───── RECORDS SHOWN

theorem witness_RestoreAnswersJudged :
    (∃ (s : State) (x : Session) (t m : Nat), s.slots[0].session = some x ∧ s.slots[0].state = .loading ∧ t = 256 * 0 + 1 ∧
      m = 256 * 255 + 255 ∧ t ≠ 0xFFFF ∧ x.cursor ≤ t) ∧
    (∃ (s : State) (x : Session) (t m : Nat), s.slots[0].session = some x ∧ s.slots[0].state = .loading ∧ t = 256 * 255 + 255 ∧
      m = 256 * 0 + 2 ∧ m ≠ 0xFFFF ∧ x.cursor < m) ∧
    ∃ (s : State) (x : Session) (p : List Byte), s.slots[0].session = some x ∧ s.slots[0].state = .context ∧ x.sent = true ∧
      p.length = 6 ∧ rd32 p 0 = x.tag ∧ x.sentMask = some (BitVec.ofNat 16 (rd16 p 4)) :=
  ⟨⟨withSlot { slotIn .loading with session := some { restore with cursor := 1, inFlight := [0] } } live,
      { restore with cursor := 1, inFlight := [0] }, _, _, by decide +kernel, by decide +kernel, rfl, rfl, by decide⟩,
    ⟨withSlot { slotIn .loading with session := some { restore with cursor := 1, inFlight := [0] } } live,
      { restore with cursor := 1, inFlight := [0] }, _, _, by decide +kernel, by decide +kernel, rfl, rfl, by decide⟩,
    withSlot { slotIn .context with session := some { restore with sent := true, sentMask := some 0x8001 } } live,
    { restore with sent := true, sentMask := some 0x8001 }, [0x11, 0x22, 0x33, 0x44, 0x80, 0x01], by decide +kernel⟩

theorem witness_StatusJudged :
    (∃ (s : State) (p : List Byte), 6 ≤ p.length ∧ s.lm.line = .up ∧ s.slots[0].state = .running ∧
      s.slots[0].expTag = some (rd32 p 1)) ∧
    (∃ (s : State) (p : List Byte), 6 ≤ p.length ∧ s.lm.line = .dip ∧ s.slots[0].state = .running ∧
      s.slots[0].expTag ≠ some (rd32 p 1) ∧ s.slots[0].stale = false) ∧
    (∃ (s : State) (p : List Byte), 6 ≤ p.length ∧ s.lm.line = .up ∧ s.slots[0].state = .running ∧
      s.slots[0].expTag ≠ some (rd32 p 1) ∧ s.slots[0].stale = true) ∧
    (∃ (s : State) (p : List Byte), 6 ≤ p.length ∧ s.lm.line = .up ∧ s.slots[0].state = .dark ∧
      (s.tables.slots[0]).expClass = none ∧ s.slots[0].cls = some (classLookup (rd8 p 0) s) ∧ (s.tables.slots[0]).override = some 0 ∧
      (s.tables.cat[0]).valid = true ∧ rd32 p 1 = (s.tables.cat[0]).tag) ∧
    ∃ (s : State) (p : List Byte), 6 ≤ p.length ∧ s.lm.line = .up ∧ s.slots[0].state.restoring = true :=
  ⟨⟨withSlot { slotIn .running with expTag := some 0x11223344 } live, [0, 0x11, 0x22, 0x33, 0x44, 0], by decide +kernel⟩,
    ⟨withLine .dip (withSlot { slotIn .running with expTag := some 0x11223344 } live), [0, 0x11, 0x22, 0x33, 0x45, 0],
      by decide +kernel⟩,
    ⟨withSlot { slotIn .running with stale := true } live, [0, 0x11, 0x22, 0x33, 0x45, 0], by decide +kernel⟩,
    ⟨withSlot (slotIn .dark) live, [0, 0x11, 0x22, 0x33, 0x44, 0], by decide +kernel⟩,
    withSlot { slotIn .starting with session := some restore } live, [0, 0, 0, 0, 0, 0], by decide +kernel⟩

/-- Two queued fills of entry 0, the second of lower rank, and line 0 filled with another block. -/
def queued : State :=
  { live with bc := { live.bc with
    lines := live.bc.lines.set 0 (.valid 3 0 false []), recency := [0]
    fills := [⟨0, 0, [], false, true, 8, none⟩, ⟨0, 0, [0], false, false, 0, none⟩, ⟨0, 0, [], true, false, 0, none⟩] } }

theorem witness_ReaderStarts :
    (∃ (s : State) (older younger : List FillEntry) (e : FillEntry) (l : LineId), s.reader = .idle ∧
      s.bc.fills = older ++ e :: younger ∧ (∀ f ∈ older, e.rank < f.rank) ∧ (∀ f ∈ younger, e.rank ≤ f.rank) ∧
      s.bc.lines[l] = .empty ∧ (∀ m : LineId, m < l → s.bc.lines[m] ≠ .empty) ∧ s.tables.cat[e.img].supply e.blk = .record 7 ∧
      pinWaiting s = []) ∧
    (∃ s : State, s.reader = .idle ∧ s.bc.fills = [] ∧ s.ma.long = some ⟨.trunk, .commit false⟩) ∧
    (∃ s : State, s.reader = .idle ∧ s.bc.fills = [] ∧ s.ma.long = some ⟨.trunk, .erase 3839 false true⟩) ∧
    (∃ s : State, s.reader = .idle ∧ s.bc.fills = [] ∧ s.ma.long = some ⟨.trunk, .program 119039 [] false false⟩) ∧
    ∃ s : State, s.reader = .idle ∧ s.bc.fills = [] ∧ s.ma.long = some ⟨.trunk, .selfCheck SelfCheck.start⟩ :=
  ⟨⟨queued, [⟨0, 0, [], false, true, 8, none⟩], [⟨0, 0, [], true, false, 0, none⟩], ⟨0, 0, [0], false, false, 0, none⟩, 1, by decide +kernel⟩,
    ⟨withLong (.commit false) live, rfl, rfl, rfl⟩, ⟨withLong (.erase 3839 false true) live, rfl, rfl, rfl⟩,
    ⟨withLong (.program 119039 [] false false) live, rfl, rfl, rfl⟩, withLong (.selfCheck SelfCheck.start) live, rfl, rfl, rfl⟩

──────────

Every line holding the string "tables" should be copied here, so please find those lines in the data.

      (s.tables.slots[0]).expClass = none ∧ s.slots[0].cls = some (classLookup (rd8 p 0) s) ∧ (s.tables.slots[0]).override = some 0 ∧
      (s.tables.cat[0]).valid = true ∧ rd32 p 1 = (s.tables.cat[0]).tag) ∧
      s.bc.lines[l] = .empty ∧ (∀ m : LineId, m < l → s.bc.lines[m] ≠ .empty) ∧ s.tables.cat[e.img].supply e.blk = .record 7 ∧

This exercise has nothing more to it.